Sea temps rise, water becomes vaporized, clouds REFRACT light back into space, and the earth cools again. Its a cycle I'm sure the earth has seen before. The question is, will mankind be able to survive it. Seems that the majority of dinosaurs couldn't

Dinosaurs? WTF? The particulates in the air caused by the meteor impact wiped out almost all plant life and cooled the earth, that is why they died.

They may have been a lot smarter than we give them credit for actually. :)

Based on paleontological evidence, yeah, I'm certain the dinosaurs were geniuses. Just like the Lumerians and Atlantians, right?

RE: Wrong
By daInvincibleGama on 8/1/2010 11:23:01 PM , Rating: 1
Most of what you're saying is a fair, reasoned analysis, unlike most posts on DT these days, which seem to be politically motivated.

That said, I don't really agree with what you're saying, and here's why. First off, clouds don't dissipate light uniformly (50% in and 50% out).
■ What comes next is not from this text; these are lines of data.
/-- What comes after the end and leaves the queue, the light and MOTION_DONE alone. -/
theorem after (h : s.SwitchEnded x t) (motion : u.motion = t.motion) (light : u.light = t.light)
    (flags : u.chan.flags = t.chan.flags) : s.SwitchEnded x u := by
  refine ⟨(congrArg (BitVec.getLsbD · EventFlag.motionDone.bit) flags).trans h.done, motion.trans h.motion, ?_⟩
  rw [light]
  exact h.light

end State.SwitchEnded

section

variable {s : State} {x : Executing} (hx : s.motion.executing = some x) (phase : x.req.phase = .switching)
  (queue : s.motion.queue = [])
include hx phase queue

/-- A recall in SWITCHING ends, and with the queue empty nothing follows (R153, R160). -/
theorem State.endSwitching_ended : s.endSwitching = s.ended x x.req.completion := by
  have ends : s.endSwitching = (s.endRequest x.req.completion).pump := by
    rw [State.endSwitching, hx]
    exact if_pos phase
  rw [ends, State.endRequest_eq hx]
  exact State.ended_pump queue _

/-! ### At a frame start (R11, R13, R160) -/

/-- An output frame start latches the pending choice, and ends the recall (R15, R18, R160). -/
theorem State.outputFrameStart_switching (due : s.warp.frameStartDue = true) :
    s.SwitchEnded x s.outputFrameStart ∧ s.outputFrameStart.warp.choice = none ∧
    s.outputFrameStart.warp.active = (match s.warp.choice with
      | none => s.warp.active
      | some k => k.slot) ∧ s.outputFrameStart.motion.executing = none := by
  let u := (s.endOutput false).enterOutput.latch.setStats (s.endOutput false).enterOutput.latch.stats.beginFrame
  have same : u.motion = s.motion ∧ u.axisH = s.axisH ∧ u.axisV = s.axisV ∧ u.light = s.light ∧ u.warp.choice = none ∧
      u.warp.active = match s.warp.choice with
        | none => s.warp.active
        | some k => k.slot := by
    simp only [u, State.latch_eq, State.enterOutput]
    rw [s.endOutput_eq false]
    exact ⟨rfl, rfl, rfl, rfl, rfl, rfl⟩
  obtain ⟨motion, axisH, axisV, light, choice, active⟩ := same
  have ends : s.outputFrameStart = u.ended x x.req.completion := by
    rw [State.outputFrameStart, if_pos due, State.startOutput_eq]
    exact State.endSwitching_ended (motion ▸ hx) phase (motion ▸ queue)
  rw [ends]
  exact ⟨.of_ended motion (congrArg Axis.position axisH) (congrArg Axis.position axisV) light, choice, active, rfl⟩

/-- An input frame start that overtakes a frame ends the recall and leaves its choice pending (R13, R160). -/
theorem State.beginFrame_switching (overtakes : s.warp.overtakes = true) (l : Line) :
    s.SwitchEnded x (s.beginFrame l) ∧ (s.beginFrame l).warp.choice = s.warp.choice ∧ (s.beginFrame l).warp.active = s.warp.active := by
  let u := s.setWarp (s.warp.startFrame l)
  have begun : s.beginFrame l = (u.ended x x.req.completion).formAnswer.rearm := by
    have ends : u.endSwitching = u.ended x x.req.completion := State.endSwitching_ended hx phase queue
    rw [← ends]
    exact congrArg (fun t : State => t.formAnswer.rearm) (if_pos overtakes)
  obtain ⟨c, formed, flags, -⟩ := (u.ended x x.req.completion).formAnswer_frame
  rw [begun, formed]
  have ended : s.SwitchEnded x (u.ended x x.req.completion) := .of_ended rfl rfl rfl rfl
  exact ⟨ended.after rfl rfl flags, rfl, rfl⟩

/-- An input frame start in whose line time an older frame's output frame start falls: that start comes before it, and ends the
recall (R11, R13; notes/assumptions/14.md). -/
theorem State.inputFrameStart_switching (due : (s.setLineTime (s.warp.lineTime + 1)).warp.frameStartDue = true) (l : Line) :
    s.SwitchEnded x (s.inputFrameStart l) ∧ (s.inputFrameStart l).warp.choice = none ∧
    (s.inputFrameStart l).warp.active = (match s.warp.choice with
      | none => s.warp.active
      | some k => k.slot) := by
  obtain ⟨⟨done, motion, light⟩, choice, active, idle⟩ :=
    State.outputFrameStart_switching (s := s.setLineTime (s.warp.lineTime + 1)) hx phase queue due
  have ended : s.SwitchEnded x s.startDueFirst := ⟨done, motion, light⟩
  let u := s.startDueFirst.setWarp (s.startDueFirst.warp.startFrame l)
  have begun : s.inputFrameStart l = u.formAnswer.rearm :=
    s.startDueFirst.beginFrame_eq l fun y hy => nomatch (show none = some y from idle.symm.trans hy)
  obtain ⟨c, formed, flags, -⟩ := u.formAnswer_frame
  rw [begun, formed]
  exact ⟨ended.after rfl rfl flags, choice, active⟩

/-! ### At a silence expiry (R125, R160) -/

/-- The expiry ends the recall, in LIT with the light dark, and leaves its choice pending (R125, R160). -/
theorem State.silenceEnds_switching :
    s.SwitchEnded x s.silenceEnds ∧ s.silenceEnds.warp.choice = s.warp.choice ∧ s.silenceEnds.warp.active = s.warp.active ∧
    (s.ctl.op = .lit → s.silenceEnds.ctl.op = .cooldown ∧ s.silenceEnds.light.lightEn = false) := by
  by_cases lit : s.ctl.op = .lit
  · let w := s.silenceLost.writeOp .cooldown
    let v := w.releaseHold
    obtain ⟨motion, axisH, axisV, warp, -, lightEn⟩ := w.releaseHold_values
    have cooled : s.silenceLost.changeState .cooldown = v := by
      have pumped : s.silenceLost.changeState .cooldown = v.pump := by
        rw [State.changeState, show s.silenceLost.ctl.op = .lit from lit]
        rfl
      rw [pumped]
      exact State.pump_empty v ((congrArg Motion.queue motion).trans queue)
    have ends : s.silenceEnds = v.ended x x.req.completion := by
      rw [s.silenceEnds_eq, if_pos lit, cooled]
      exact State.endSwitching_ended ((congrArg Motion.executing motion).trans hx) phase ((congrArg Motion.queue motion).trans queue)
    have free : v.motion.blankHold = false := congrArg Motion.blankHold motion
    have dark : (v.ended x x.req.completion).light = v.light := by rw [State.ended_of_free free]
    have stands (y : Axis) : (y.enter .cooldown).position = y.position := by
      change y.energise.position = y.position
      unfold Axis.energise
      split <;> rfl
    rw [ends]
    refine ⟨⟨ChanState.flag_raise .., ?_, fun held asked => ?_⟩, congrArg Warp.choice warp, congrArg Warp.active warp, fun _ => ⟨?_, ?_⟩⟩
    · have entries : v.putFirst x.req.completion = s.putFirst x.req.completion :=
        State.putFirst_congr ((congrArg Axis.position axisH).trans (stands s.axisH))
          ((congrArg Axis.position axisV).trans (stands s.axisV)) _
      rw [← entries]
      change ({ v.motion with
        executing := none, railTimer := none, blankHold := false
        history := v.putFirst x.req.completion v.motion.history x.req } : Motion) = _
      rw [show v.motion = _ from motion]
      rfl
    · obtain ⟨-, -, -, motionHeld, -⟩ := Light.reform_limiters { s.light with safety := 0, lightEn := false }
      have released : v.light = w.light.release := congrArg State.light (if_pos held : w.releaseHold = _)
      rw [dark, released]
      exact w.light.release_motion (motionHeld.trans asked)
    · rw [← ends, State.silenceEnds_eq, if_pos lit, (State.endSwitching_frame _).ctl, (State.changeState_frame _ _).2]
    · rw [dark, lightEn]
      exact Light.reform_lightEn _
  · have ends : s.silenceEnds = s.silenceLost.ended x x.req.completion := by
      rw [s.silenceEnds_eq, if_neg lit]
      exact State.endSwitching_ended (s := s.silenceLost) hx phase queue
    rw [ends]
    exact ⟨.of_ended rfl rfl rfl rfl, rfl, rfl, fun k => absurd k lit⟩

end

/-! ### STOP_MOTION as it is taken (R162) -/

/-- A STOP_MOTION that is taken stops what executes, flushes the queue, and answers how many requests that ended (R162). -/
theorem exec_stopMotion {s : State} (takes : s.takes) (tag : Byte) {t : State} {n : Nat} (stopped : s.countTaken.stopMotion = t)
    (ended : s.countTaken.endedAtOnce s.countTaken.stopExecuting = n) :
    exec (.stopMotion tag) s = .next (t.addEntry tag (.okWith (byte n))) := by
  have run : stopMotion s.countTaken = (t, .okWith (byte n)) := by rw [stopMotion, stopped, ended]
  exact congrArg _ (State.takePacket_work takes tag run)

/-- STOP_MOTION that ends nothing of the executing request flushes the queue (R162). -/
theorem exec_stopMotion_flush {s u : State} (takes : s.takes) (tag : Byte) (stopped : s.countTaken.stopExecuting = u)
    (still : s.motion.executing.isSome = u.motion.executing.isSome) :
    exec (.stopMotion tag) s = .next ((u.flushQueue .flushed).addEntry tag (.okWith (byte s.motion.queue.length))) := by
  refine exec_stopMotion takes tag (by rw [State.stopMotion_eq, stopped]) ?_
  have none : ¬ (s.countTaken.motion.executing.isSome = true ∧ u.motion.executing.isNone = true) := by
    rintro ⟨some, gone⟩
    rw [← Option.not_isSome, ← still, show s.motion.executing.isSome = true from some] at gone
    cases gone
  rw [stopped, State.endedAtOnce, if_neg none]
  rfl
Thicker clouds are usually darker because more light is being reflected into space. If each cloud layer 100m thick has a certain percent chance of reflecting light, say 50%, then a 200m thick cloud will reflect about 67% of light. 50% of total for the first half and 25% of total for second half (and half of that bounces back again).

Also, higher ocean temps will increase water vapor in the air (more clouds), but a higher air temperature would cause less condensation (fewer clouds). It might not balance out perfectly, but the net cloud effect should be close to 0. I really hope it works out in our favor, so the Earth doesn't keep warming, but that's just wishful thinking on my part.